The Petrograd insurrection was a model of well-organized mass action.
At Moscow the spontaneity of the masses outran their organization. The movement was essentially the result of economic pressure; political consciousness of the goals and methods of the insurrection was less clear. Vacillation and delay put obstacles in the way of the proletariat. The enemy, while numerically much smaller, was better organized, more resolute, and gifted with a clear vision of its objective – the re-establishment of order – and of its method – terror – and succeeded in holding the proletariat in check for some time, inflicting cruel losses on its ranks.
In the suburbs of Moscow, the workers armed themselves as best they could. They joined battle on their own volition. Arms were lacking, ammunition was lacking. When cannon were found they had no shells. When shells were found there were no fuses. The liaison department was defective. There was no intelligence service. “We fought badly; we were carried along with events,” said Muralov, the leader of the Red forces. There was no unified command, the Whites took the offensive. Their rapid occupation of strategic points compensated for their numerical weakness.
Without doubt, the enthusiasm of the combatants was admirable; provided with a capable organization, they would have worked wonders. But by itself this enthusiasm could not prevent a long, uncertain and costly battle.
The Military Revolutionary Committee was formed only on the 25th, much too late, and hesitated too long after it was finally formed. It entered into superfluous negotiations with the Mensheviks and the S-Rs, made the mistake of signing an armistice on the 29th, at the very moment when the Reds were about to capture the telephone exchange, and indulged in unpardonable generosity toward the vanquished counter-revolutionists.
The Moscow and Petrograd insurrections were, in our opinion, movements of a different type. The Moscow insurrection was reminiscent of – although far from parallel with – the proletarian uprisings exemplified by the revolt of the workers of Paris in June 1948 which were provoked by the economic policy of the bourgeoisie.
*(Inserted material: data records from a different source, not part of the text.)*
theorem State.goOn_idle (hturn : s.turnOf = none) : s.goOn = .next s.idleCycle := by rw [State.goOn_running h, hown, hmove, hturn]

end Running

/-! The turn of a core. -/

/-- A cycle that passes for a core drains its buckets; its sequencers stay. -/
theorem State.svc_idleCycle (s : State) (c : Nat) : (s.idleCycle.core c).svc = (s.core c).svc := by
  have hcores : s.idleCycle.cores = s.cores.map fun q => (q.1, if q.2.run = .running then q.2 else q.2.drain) := by
    refine List.map_congr_left fun q _ => ?_
    split <;> rfl
  rw [State.core, State.core, SMap.getD, SMap.getD, hcores, SMap.get?_map fun k : Core => if k.run = .running then k else k.drain]
  cases SMap.get? s.cores c with
  | none => rfl
  | some k =>
    show (if k.run = .running then k else k.drain).svc = k.svc
    split <;> rfl

theorem State.svc_cycleBefore (s : State) (c : Nat) : ((s.cycleBefore c).core c).svc = (s.core c).svc := by
  unfold State.cycleBefore
  split
  · exact s.svc_idleCycle c
  · rfl

/-- A turn is the bundle of the main sequencer alone while no handler works. -/
theorem State.takeTurn_main {s : State} {c : Nat} (h : (s.core c).svc.busy = false) :
    s.takeTurn c = exec (.bundleIssue c) { s with turn := c + 1 } := by
  have hidle : (({ s with turn := c + 1 } : State).core c).svc.busy = false := h
  rw [State.takeTurn, hidle]
  cases exec (.bundleIssue c) { s with turn := c + 1 } <;> rfl

/-- Else a bundle of the service sequencer follows it. -/
theorem State.takeTurn_svc {s t : State} {c : Nat} (h : (s.core c).svc.busy = true) (hmain : exec (.bundleIssue c) { s with turn := c + 1 } = .next t) :
    s.takeTurn c = exec (.serviceBundleIssue c) t := by
  have hbusy : (({ s with turn := c + 1 } : State).core c).svc.busy = true := h
  rw [State.takeTurn, hmain, hbusy]
  rfl

/-! The operations of a bundle. -/

/-- A word that a sequencer takes as an operation decodes to the instruction that the operation runs. -/
theorem decodeSlot_of_slotOp {iss : Issuer} {sl : Slot} {w ext : Word32} {q : SlotOp} (h : slotOp iss sl w ext = .ok q) :
    decodeSlot iss sl w ext = .ok (q.row.instr q.o q.ex q.b q.p) := by
  rw [decodeSlot, decodeBits]
  unfold slotOp at h
  dsimp only at h
  cases hrow : decodeRow iss sl (SlotBits.ofWords w ext) with
  | error c =>
    rw [hrow] at h
    cases h
  | ok r =>
    rw [hrow] at h
    cases h
    rfl

section Ops
variable {q : SlotOp} {s t : State} (h : q.run s = .next t) (r : List SlotOp) (ts : List TrapInfo)
include h

theorem State.runOps_stall (hstall : t.issue.stall = true) : State.runOps (q :: r) s ts = .next (t, []) := by
  rw [State.runOps, h]
  exact if_pos hstall

variable (hstall : t.issue.stall = false)
include hstall

theorem State.runOps_done (htrap : t.issue.trap = none) : State.runOps (q :: r) s ts = State.runOps r t ts := by
  rw [State.runOps, h]
  dsimp only
  rw [hstall, htrap]
  rfl

theorem State.runOps_trap {x : TrapInfo} (htrap : t.issue.trap = some x) : State.runOps (q :: r) s ts =
    State.runOps r { s with issue := { s.issue with did := if x.did = [] then s.issue.did else x.did } } (ts ++ [x]) := by
  rw [State.runOps, h]
  dsimp only
  rw [hstall, htrap]
  simp only [Bool.false_eq_true, if_false, List.isEmpty_iff]

end Ops

end Sys2Proof.Machine

namespace Sys2Proof.Proofs
open Sys2Proof Sys2Proof.Machine

/-- Settles O50: `step` takes the branch of `advance` and `goOn` that the state has, and `runOps` an operation at a time, each of which is
`exec` of what its words decode to. -/
theorem stepRunsInstructions : Obligations.StepRunsInstructions := by
  unfold Obligations.StepRunsInstructions
  refine ⟨fun s i r hagenda hevent => ⟨step_event_runs hagenda hevent, step_event_stopped hagenda hevent⟩, fun s hagenda => ?_, fun iss sl w ext q hq => ?_⟩
  · intro p
    have hstep : step s = p.goOn := step_quiet hagenda
    rw [hstep]
    refine ⟨fun hfatal => State.goOn_fatal (s := p) hfatal, fun t hfatal hown => State.goOn_ownMove (s := p) hfatal hown,
      fun o hfatal hown hmove => State.goOn_move (s := p) hfatal hown hmove, fun c hfatal hown hmove hturn => ?_,
      fun hfatal hown hmove hturn => State.goOn_idle (s := p) hfatal hown hmove hturn⟩
    have hbusy : ((p.cycleBefore c).core c).svc.busy = (p.core c).svc.busy := congrArg Svc.busy (p.svc_cycleBefore c)
    rw [State.goOn_turn (s := p) hfatal hown hmove hturn, ← hbusy]
    exact ⟨State.takeTurn_main, fun t hserves hmain => State.takeTurn_svc hserves hmain⟩
  · refine ⟨_, decodeSlot_of_slotOp hq, fun s r ts t hexec => ?_⟩
    have hrun : q.run s = .next t := (q.run_eq_exec s).trans hexec
    exact ⟨State.runOps_stall hrun r ts, State.runOps_done hrun r ts, fun x hstall htrap => State.runOps_trap hrun r ts hstall htrap⟩

end Sys2Proof.Proofs
end

section
/-! SUPPORT. Operating points and limits (R78-R80, R89-R97): what the end of a settling window comes to, what a limit's step moves, and what
the computation of grants leaves. -/
namespace Sys2Proof.Machine
open Sys2Proof

/-! Settling windows (R78-R80). -/

/-- The lower of a point and a ceiling. -/
def underCeiling (p ceil : BitVec 3) : BitVec 3 := if p.toNat ≤ ceil.toNat then p else ceil

theorem underCeiling_of_le {p ceil : BitVec 3} (h : p.toNat ≤ ceil.toNat) : underCeiling p ceil = p := if_pos h

theorem underCeiling_of_ge {p ceil : BitVec 3} (h : ceil.toNat ≤ p.toNat) : underCeiling p ceil = ceil := by
  unfold underCeiling
  split
  · exact BitVec.eq_of_toNat_eq (by omega)
  · rfl

theorem underCeiling_le (p ceil : BitVec 3) : (underCeiling p ceil).toNat ≤ ceil.toNat := by
  unfold underCeiling
  split
  · assumption
  · exact le_refl _

theorem Core.opSettle_stays {c : Core} (id : Nat) (program : Bool) (h : underCeiling c.opReq c.opCeil = c.opEff) : c.opSettle id program = c := if_pos h

theorem Core.opSettle_moves {c : Core} (id : Nat) (program : Bool) (h : underCeiling c.opReq c.opCeil ≠ c.opEff) :
    (c.opSettle id program).opEff = underCeiling c.opReq c.opCeil ∧ (c.opSettle id program).opPwin = program ∧
    (c.opSettle id program).opHwin = !program := by
  have hmoves : c.opSettle id program = _ := if_neg h
  rw [hmoves]
  exact ⟨rfl, rfl, rfl⟩

theorem Core.opSettle_keeps (c : Core) (id : Nat) (program : Bool) : (c.opSettle id program).opReq = c.opReq ∧
    (c.opSettle id program).opKept = c.opKept ∧ (c.opSettle id program).opCeil = c.opCeil ∧ (c.opSettle id program).opWait = c.opWait := by
  by_cases h : underCeiling c.opReq c.opCeil = c.opEff
  · rw [Core.opSettle_stays id program h]
    exact ⟨rfl, rfl, rfl, rfl⟩
  · have hmoves : c.opSettle id program = _ := if_neg h
    rw [hmoves]
    exact ⟨rfl, rfl, rfl, rfl⟩

/-- A core whose window has ended, before what waited for its end moves the point. -/
def Core.opEnded (c : Core) (id : Nat) : Core :=
  { c with opPwin := false, opHwin := false, mhz := Config.stand id c.opEff.toNat, opReq := c.opKept.getD c.opReq, opKept := none,
           opCeil := c.opCeilNext, opWait := none }

/-- The ceiling that waited moves the point, whatever the request kept. -/
def Core.opByCeil (c : Core) : Bool := underCeiling c.opReq c.opCeilNext != c.opEff

section WindowEnd
variable {c : Core} (id : Nat) (hopen : (c.opPwin || c.opHwin) = true)
include hopen

theorem Core.opWindowEnd_eq : c.opWindowEnd id = (c.opEnded id).opSettle id !c.opByCeil := by
  rw [Core.opWindowEnd, hopen]
  rfl

/-- What waited is in force, and nothing waits any more. -/
theorem Core.opWindowEnd_takes : (c.opWindowEnd id).opReq = c.opKept.getD c.opReq ∧ (c.opWindowEnd id).opKept = none ∧
    (c.opWindowEnd id).opCeil = c.opCeilNext ∧ (c.opWindowEnd id).opWait = none := by
  rw [Core.opWindowEnd_eq id hopen]
  exact Core.opSettle_keeps ..

theorem Core.opWindowEnd_stays (h : underCeiling (c.opKept.getD c.opReq) c.opCeilNext = c.opEff) :
    (c.opWindowEnd id).opPwin = false ∧ (c.opWindowEnd id).opHwin = false ∧ (c.opWindowEnd id).mhz = Config.stand id c.opEff.toNat := by
  rw [Core.opWindowEnd_eq id hopen, Core.opSettle_stays (c := c.opEnded id) id _ h]
  exact ⟨rfl, rfl, rfl⟩

theorem Core.opWindowEnd_moves (h : underCeiling (c.opKept.getD c.opReq) c.opCeilNext ≠ c.opEff) :
    (c.opWindowEnd id).opEff = underCeiling (c.opKept.getD c.opReq) c.opCeilNext ∧ (c.opWindowEnd id).opPwin = (!c.opByCeil) ∧
    (c.opWindowEnd id).opHwin = c.opByCeil := by
  rw [Core.opWindowEnd_eq id hopen]
  have hmoves := Core.opSettle_moves (c := c.opEnded id) id (!c.opByCeil) h
  rwa [Bool.not_not] at hmoves

end WindowEnd

/-! What a window's end comes to, by what has waited for it (R79, R80). -/

section Waited
variable {c : Core} (id : Nat) (hopen : (c.opPwin || c.opHwin) = true)
include hopen

/-- Nothing has waited: the core runs at the point asked for. -/
theorem Core.opWindowEnd_free (hkept : c.opKept = none) (hwait : c.opWait = none) (hat : c.opReq = c.opEff) (hle : c.opReq.toNat ≤ c.opCeil.toNat) :
    (c.opWindowEnd id).opPwin = false ∧ (c.opWindowEnd id).opHwin = false ∧ (c.opWindowEnd id).mhz = Config.stand id c.opEff.toNat := by
  refine Core.opWindowEnd_stays id hopen ?_
  rw [hkept, Core.opCeilNext, hwait]
  exact (underCeiling_of_le hle).trans hat

/-- A ceiling below the point has waited, and the request does not ask for less: a hardware window for the ceiling. -/
theorem Core.opWindowEnd_lowered {w : BitVec 3} (hwait : c.opWait = some w) (hlt : w.toNat < c.opEff.toNat)
    (hle : w.toNat ≤ (c.opKept.getD c.opReq).toNat) : (c.opWindowEnd id).opEff = w ∧ (c.opWindowEnd id).opHwin = true := by
  have hnext : c.opCeilNext = w := by rw [Core.opCeilNext, hwait]; rfl
  have hpoint : underCeiling (c.opKept.getD c.opReq) c.opCeilNext = w := by rw [hnext, underCeiling_of_ge hle]
  obtain ⟨heff, -, hhwin⟩ := Core.opWindowEnd_moves id hopen (hpoint ▸ fun h => hlt.ne (congrArg BitVec.toNat h))
  refine ⟨heff.trans hpoint, hhwin.trans (bne_iff_ne.mpr fun h => ?_)⟩
  have hunder := underCeiling_le c.opReq c.opCeilNext
  rw [h, hnext] at hunder
  omega

/-- A request under the ceiling has waited alone: a program window for it. -/
theorem Core.opWindowEnd_requested {p : BitVec 3} (hkept : c.opKept = some p) (hwait : c.opWait = none) (hat : c.opReq = c.opEff)
    (hle : c.opReq.toNat ≤ c.opCeil.toNat) (hp : p.toNat ≤ c.opCeil.toNat) (hne : p ≠ c.opEff) :
    (c.opWindowEnd id).opEff = p ∧ (c.opWindowEnd id).opPwin = true := by
  have hnext : c.opCeilNext = c.opCeil := by rw [Core.opCeilNext, hwait]; rfl
  have hpoint : underCeiling (c.opKept.getD c.opReq) c.opCeilNext = p := by rw [hnext, hkept]; exact underCeiling_of_le hp
  have hceil : c.opByCeil = false := by rw [Core.opByCeil, hnext, underCeiling_of_le hle, hat, bne_self_eq_false]
  obtain ⟨heff, hpwin, -⟩ := Core.opWindowEnd_moves id hopen (hpoint ▸ hne)
  exact ⟨heff.trans hpoint, by rw [hpwin, hceil]; rfl⟩

/-- Both have waited: the kind of window goes by whether the ceiling alone moves the point. -/
theorem Core.opWindowEnd_both {p w : BitVec 3} (hkept : c.opKept = some p) (hwait : c.opWait = some w) (hne : underCeiling p w ≠ c.opEff) :
    (c.opWindowEnd id).opEff = underCeiling p w ∧ ((c.opWindowEnd id).opPwin, (c.opWindowEnd id).opHwin) =
      (if underCeiling c.opReq w = c.opEff then (true, false) else (false, true)) := by
  have hnext : c.opCeilNext = w := by rw [Core.opCeilNext, hwait]; rfl
  have hpoint : underCeiling (c.opKept.getD c.opReq) c.opCeilNext = underCeiling p w := by rw [hnext, hkept]; rfl
  obtain ⟨heff, hpwin, hhwin⟩ := Core.opWindowEnd_moves id hopen (hpoint ▸ hne)
  refine ⟨heff.trans hpoint, ?_⟩
  rw [hpwin, hhwin, Core.opByCeil, hnext]
  split
  next h => rw [h, bne_self_eq_false]; rfl
  next h => rw [bne_iff_ne.mpr h]; rfl

end Waited

theorem exec_settlingWindowEnd_core (s : State) (core : Nat) :
    ∃ t, exec (.settlingWindowEnd core) s = .next t ∧ t.core core = (s.core core).opWindowEnd core :=
  ⟨_, rfl, State.core_modCore_self ..⟩

/-! Rails (R89-R91). -/

/-- A core whose current a rail carries has the rail among its own. -/
theorem mem_railsOf {r c : Nat} (hr : r < 7) (hc : c ∈ railCores r) : r ∈ railsOf c := by
  unfold railCores at hc
  unfold railsOf isCtl
  split at hc
  · obtain ⟨i, hi, rfl⟩ := List.mem_map.mp hc
    rw [List.mem_range] at hi
    rw [if_neg (by simp only [decide_eq_true_eq]; omega), show (64 * r + i) / 64 = r by omega]
    exact List.mem_cons_self ..
  · split at hc
    next h6 =>
      obtain ⟨i, -, rfl⟩ := List.mem_map.mp hc
      rw [if_pos (decide_eq_true (Nat.le_add_right ..)), h6]
      exact List.mem_cons_self ..
    next h4 h6 =>
      rw [List.mem_range] at hc
      rw [if_neg (by simp only [decide_eq_true_eq]; omega)]
      have hr : r = 4 ∨ r = 5 := by omega
      rcases hr with rfl | rfl <;> simp

theorem State.energyHeld_of_rail {s : State} {r c : Nat} (hover : s.pkg.railOver.has r = true) (hr : r < 7) (hc : c ∈ railCores r) :
    s.energyHeld c = true := by
  rw [State.energyHeld, Bool.or_eq_true]
  exact .inr (List.any_eq_true.mpr ⟨r, mem_railsOf hr hc, hover⟩)

section Rail
variable {s : State} {rail : BitVec 3} (hr : rail.toNat < 7)
include hr

theorem exec_railOvercurrent_rail : exec (.railOvercurrent rail) s = .next (s.modPkg fun p => { p with railOver := p.railOver.ins rail.toNat () }) :=
  congrArg Host.Outcome.next (if_pos hr)

theorem exec_railCeilingLowerStep_over (high : Bool) (hover : s.pkg.railOver.has rail.toNat = true) : exec (.railCeilingLowerStep ⟨rail, high⟩) s =
    .next (if high then s.ceilingStep (railCores rail.toNat) true 1 else s.modPkg fun p => { p with railOver := p.railOver.del rail.toNat }) :=
  congrArg Host.Outcome.next (if_pos (by rw [Bool.and_eq_true]; exact ⟨decide_eq_true hr, hover⟩))

omit hr in
theorem exec_railCeilingLowerStep_under (high : Bool) (hunder : s.pkg.railOver.has rail.toNat = false) :
    exec (.railCeilingLowerStep ⟨rail, high⟩) s = .next s :=
  congrArg Host.Outcome.next (if_neg (by simp [hunder]))

omit hr in
theorem exec_railCeilingRaiseStep_over (hover : s.pkg.railOver.has rail.toNat = true) : exec (.railCeilingRaiseStep rail) s = .next s :=
  congrArg Host.Outcome.next (if_neg (by simp [hover]))

theorem exec_railCeilingRaiseStep_under (hunder : s.pkg.railOver.has rail.toNat = false) :
    exec (.railCeilingRaiseStep rail) s = .next (s.ceilingStep (railCores rail.toNat) false 1) :=
  congrArg Host.Outcome.next (if_pos (by simp [hunder, hr]))

end Rail

/-! Notices (R91, R97, R98). -/

/-- A notice to each core of a list. -/
def State.noticeAll (s : State) (i : Nat) (l : List Nat) : State := l.foldl (fun u c => u.notice c i) s

/-- The notice is pending at each core of the list. -/
theorem State.noticeAll_pending (s : State) {i : Nat} (hi : i < 4) {l : List Nat} {c : Nat} (hc : c ∈ l) :
    ((s.noticeAll i l).core c).svc.notices.getLsbD i = true := by
  have hself (u : State) (c : Nat) : ((u.notice c i).core c).svc.notices.getLsbD i = true := by
    simp only [State.notice, State.core_modCore_self, BitVec.getLsbD_or, BitVec.getLsbD_ofNat, Nat.testBit_two_pow_self, hi, decide_true,
      Bool.and_self, Bool.or_true]
  refine foldl_reaches (I := fun _ => True) (P := fun u c => (u.core c).svc.notices.getLsbD i = true) (key := id) (fun _ _ _ => trivial)
    (fun u x _ => hself u x) (fun u x j _ hne h => ?_) l trivial (.inl (by rwa [List.map_id]))
  rwa [State.notice, State.core_modCore_ne _ _ (show x ≠ j from Ne.symm hne)]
Economic provocation played a leading role in the events at Moscow; revolt was the reply, an instinctive revolt; the enemy attempted a massacre.
The Petrograd insurrection, on the contrary, was a new type of insurrection, of which the Hamburg uprising of 1923 is another example. The action of a large party was coordinated with the action of the masses; both were launched at an appointed moment after minute preparations; the element of chance was reduced to the minimum; the forces deployed were used with the greatest economy. At Hamburg the defeat – it was really more a retreat – only resulted in small losses, although as a general rule defeats have cost heavily.
All other things being equal, the events at Petrograd and Moscow demonstrate, in contrast, the immense superiority of well-organized over spontaneous actions. In the light of these experiences, the conditions for a proletarian victory may be reduced to these simple military maxims: maximum of organization and energy in action; the largest forces at the decisive place at the decisive moment.